I felt a flush creep up over my cheeks
when I realized that a rent-a-cop, hunched up in the far corner, was scrutinizing my every move. His cadaverous hands hung like dead chicken feet from the billowing sleeves of his navy sateen jacket. It was highly unlikely that he was admiring my costly Jones New York suit with his
beady stare.
I felt like a deer caught in the
headlights as he headed my way at a funereal pace.
“Can I help you, ma’am?”
he asked, touching a bony finger to the brim of his hat.
“No…nothing…I mean,
I left something in the car.”
I affected a nonchalant air and sauntered
out the way I’d come in, chiding myself for pulling such a sophomoric prank. A
woman nearing midlife, and a therapist to boot, should have better sense.
I imagined Marietta, my best friend,
wagging her finger in my face and, in the background, my entire caseload of patients doing the same.
The botched encounter squelched my sexy mood.
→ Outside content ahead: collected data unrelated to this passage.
/-- An item of a program as the conversion that it asks for now: none for an entry of B that is not enabled or lies
beyond LEN. -/
def State.convOf (s : State) (b : Bool) (x : Nat × Bool) : Option Conv :=
  if b then
    let e := s.reg (0x300A0100 + 4 * x.1)
    if x.1 < s.fld 0x300A001C 16 5 ∧ e.bit 31 then
      some { ch := e.fld 0 5, entry := x.1, gain := e.fld 5 3, smp := e.fld 8 10, ovs := e.fld 18 3, drop := x.2 }
    else none
  else
    let c := s.reg (adcReg x.1 0)
    some { ch := x.1, entry := x.1, gain := c.fld 1 3, smp := c.fld 4 10, ovs := c.fld 16 3, drop := x.2 }

/-- The next conversion of a sequence, and what is left after it. -/
def State.nextConv (s : State) (b : Bool) : List (Nat × Bool) → Option (Conv × List (Nat × Bool))
  | [] => none
  | x :: xs =>
    match s.convOf b x with
    | some c => some (c, xs)
    | none => s.nextConv b xs

/-- Cycles of a conversion of 2^OVS samples. -/
def convCycles (smp ovs : Nat) : Nat := 2 ^ ovs * (smp + 60)

/-- EV237 (Table 16.7). -/
def State.ev237 (s : State) (b : Bool) (kind : Nat) : State := s.raise 237 .granted (wordOf (bitNat b + 256 * kind))

/-- A start that falls due is skipped (R365). -/
def State.seqSkip (s : State) (b : Bool) (kind : Nat) : State :=
  { s with adc := { s.adc with skips := sat16 s.adc.skips } }.ev237 b kind

/-- A sequence ends (R366). -/
def State.seqEnd (s : State) (b : Bool) : State :=
  if s.rbit (seqCtrl b) 9 then
    s.raise (if b then 233 else 232) .granted (wordOf (s.now % 65536 + (s.seqOf b).made % 256 * 65536))
  else s

/-- An instant of a tick: not before that many cycles from its boundary, and exactly there or not. -/
abbrev Instant := Nat × Bool

/-- The present instant as far as the slot tells it. -/
def State.someInstant (s : State) : Instant := (2 * s.periodUs * s.tick.slot, false)

/-- Whether work of some cycles that starts at an instant ends before slot 39 begins (R365). Where the slot alone does
not tell, it is open (log entry 10). -/
def State.fits (s : State) (t : Instant) (cycles : Nat) : State × Bool :=
  if 78 * s.periodUs ≤ t.1 + cycles then (s, false)
  else if t.2 then (s, true)
  else (s.drawn, Config.fits s.free)

/-- The oldest queued request of a pair. -/
def State.injNext (s : State) (b : Bool) : Option Inj := s.adc.inj.find? fun i => i.pairB == b

/-- A request of the queue starts on its pair. -/
def State.injStart (s : State) (b : Bool) (t : Instant) (i : Inj) : State :=
  (({ s with adc := { s.adc with inj := s.adc.inj.erase i } }).setInj b (some i)).updSeq b fun q => { q with at_ := t }

/-- The oldest request starts where it ends before slot 39; otherwise it waits for slot 0, and those behind it with it
(R367, log entry 151). -/
def State.injGo (s : State) (b : Bool) (t : Instant) : State :=
  match s.injNext b with
  | none => s
  | some i =>
    if s.entering ∨ i.late then s
    else
      let r := s.fits t (convCycles i.smp i.ovs)
      if r.2 then r.1.injStart b t i
      else { r.1 with adc := { r.1.adc with inj := r.1.adc.inj.map fun x => if x = i then { x with late := true } else x } }

/-- The sequence of an idle pair goes on, stops until slot 3 of the next tick, or has ended (R365, R366). -/
def State.seqGo (s : State) (b : Bool) (t : Instant) : State :=
  let q := s.seqOf b
  if q.cut ∨ q.left.isEmpty then s
  else match s.nextConv b q.left with
  | none => (s.updSeq b fun q => { q with left := [] }).seqEnd b
  | some (c, rest) =>
    let r := s.fits t (convCycles c.smp c.ovs)
    if r.2 then r.1.updSeq b fun q => { q with left := rest, run := some c, at_ := t }
    else r.1.updSeq b fun q => { q with cut := true }

/-- A pair that converts nothing goes on: with its oldest injected request, then with its sequence (R367, R368). -/
def State.pairGo (s : State) (b : Bool) (t : Instant) : State :=
  if s.adcReady b = false ∨ (s.seqOf b).run.isSome ∨ (s.injOf b).isSome then s
  else
    let s1 := s.injGo b t
    if (s1.injOf b).isSome then s1 else s1.seqGo b t

/-- Both pairs go on, at an instant that only the slot tells. -/
def State.pairsGo (s : State) : State := (s.pairGo false s.someInstant).pairGo true s.someInstant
I beat a path back to my car, the model swing to my hips transformed to a jerky retreat.
As I fumbled for my keys in my pricey, but deeply discounted,
Gucci bag, I knocked the pencil-thin strap from my shoulder. The bag bounced
on the asphalt. Bending to retrieve it, I popped the front button off my slacks.
“Shit!” I said, to no
one in particular.
Clambering back into the car, I stabbed
at the ignition, ramming the key home on the third try. I squirmed in the creamy-colored
leather seat as my expensive panties—the last of my extravagant purchases—now clammy, stuck where they shouldn’t.
“Shit! Shit!”
My hand dropped from the ignition
and I sank back into the seat, shoulders drooping, staring at Danny’s building, trussed up like a Thanksgiving turkey
in its framework of iron. Last month’s massive earthquake had certainly
taken its toll, not only on his building but on thousands of other structures in the San Fernando Valley.
God must have foreseen my foolish
plan to track down an old flame and arranged an appropriate natural disaster to subvert it.
Seemed a shame, though, to sacrifice all that property just to get rid of one directory and keep me on the straight
and narrow.
I snapped back to reality when I
saw the creepy old guard crossing the tarmac toward my car. God forbid that I
had parked in Danny’s private space. I glanced at my watch.
Damn, how did it get to be eleven? Harold was going to be pissed.
Turning the ignition key, I slammed
down the gas pedal, nearly bowling over the ancient guard as I squealed out of the parking lot.